This work was designed in order to gain an insight on the mechanisms by which
antioxidants prevent pancreatic disorders. We have examined the properties of
cinnamtannin B-1, which belongs to the class of
polyphenols, against the effect of
hydrogen peroxide (H(2)O(2)) in mouse pancreatic acinar cells. We have studied Ca(2+) mobilization, oxidative state,
amylase secretion, and cell viability of cells treated with
cinnamtannin B-1 in the presence of various concentrations of H(2)O(2). We found that H(2)O(2) (0.1-100 μM) increased CM-H(2)DCFDA-derived fluorescence, reflecting an increase in oxidation.
Cinnamtannin B-1 (10 μM) reduced H(2)O(2)-induced oxidation of CM-H(2)DCFDA.
CCK-8 induced oxidation of CM-H(2)DCFDA in a similar way to low micromolar concentrations of H(2)O(2), and
cinnamtannin B-1 reduced the
oxidant effect of
CCK-8. In addition, H(2)O(2) induced a slow and progressive increase in intracellular free Ca(2+) concentration ([Ca(2+)](c)).

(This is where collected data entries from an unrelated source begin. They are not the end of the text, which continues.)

theorem effectOf_depth (i : Instr) (s : State) :
    (effectOf i s).depth = pushesOf (opcodeOf i) + (s.depth - popsOf (opcodeOf i)) := by
  simp [State.depth, effectOf]

/-- The entries below the operands stay where they are (10_state.md R18). -/
theorem effectOf_stack_drop (i : Instr) (s : State) :
    (effectOf i s).stack.drop (pushesOf (opcodeOf i)) = s.stack.drop (popsOf (opcodeOf i)) :=
  List.drop_left' (pushedBy_length i s)

theorem exec_of_fault {i : Instr} {s : State} {k : FaultKind} (h : execFault i s = some k) :
    exec i s = .next (raise k s) := by rw [exec_eq, h]; rfl

theorem exec_of_noFault {i : Instr} {s : State} (h : execFault i s = none) : exec i s = .next (effectOf i s) := by
  rw [exec_eq, h]; rfl

/-- The next state of an execute stage is the fault taken or the whole effect. -/
theorem exec_next_cases {i : Instr} {s t : State} (h : exec i s = .next t) :
    (∃ k, execFault i s = some k ∧ t = raise k s) ∨ (execFault i s = none ∧ t = effectOf i s) := by
  cases hf : execFault i s with
  | some k => exact .inl ⟨k, rfl, Host.Outcome.next.inj (h.symm.trans (exec_of_fault hf))⟩
  | none => exact .inr ⟨rfl, Host.Outcome.next.inj (h.symm.trans (exec_of_noFault hf))⟩

/-- A next state that is not Faulted is the whole effect. -/
theorem eq_effectOf_of_not_faulted {i : Instr} {s t : State} (h : exec i s = .next t) (ht : t.runState ≠ .faulted) :
    execFault i s = none ∧ t = effectOf i s := by
  rcases exec_next_cases h with ⟨k, -, rfl⟩ | heffect
  · exact (ht (raise_runState k s)).elim
  · exact heffect

/-- An execute stage reads the run's arguments and never writes them (20_memory.md R29). -/
theorem exec_keeps_program {i : Instr} {s t : State} (h : exec i s = .next t) :
    t.prog = s.prog ∧ t.progLen = s.progLen ∧ t.params = s.params := by
  rcases exec_next_cases h with ⟨k, -, rfl⟩ | ⟨-, rfl⟩ <;> exact ⟨rfl, rfl, rfl⟩

/-- From a state that shows no fault, an execute stage raises exactly the fault its ranks select. -/
theorem raises_exec_iff {i : Instr} {s : State} (hn : s.faultKind = none) {k : FaultKind} :
    Raises (exec i s) k s ↔ execFault i s = some k := by
  cases hf : execFault i s with
  | some k' => rw [exec_of_fault hf, raises_raise_iff, Option.some.injEq, eq_comm]
  | none =>
    rw [exec_of_noFault hf]
    exact ⟨fun h => (faultKind_ne_none_of_raises h hn).elim, fun h => by cases h⟩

Cinnamtannin B-1 reduced the effect of H(2)O(2) on [Ca(2+)](c), but only at the lower concentrations of the
oxidant. H(2)O(2) inhibited
amylase secretion in response to
cholecystokinin, and
cinnamtannin B-1 reduced the inhibitory action of H(2)O(2) on
enzyme secretion. Finally, H(2)O(2) reduced cell viability, and the
antioxidant protected acinar cells against H(2)O(2). In conclusion, the beneficial effects of
cinnamtannin B-1 appear to be mediated by reducing the intracellular Ca(2+) overload and intracellular accumulation of digestive
enzymes evoked by ROS, which is a common pathological precursor that mediates
pancreatitis. Our results support the beneficial effect of natural
antioxidants in the
therapy against oxidative stress-derived deleterious effects on cellular physiology.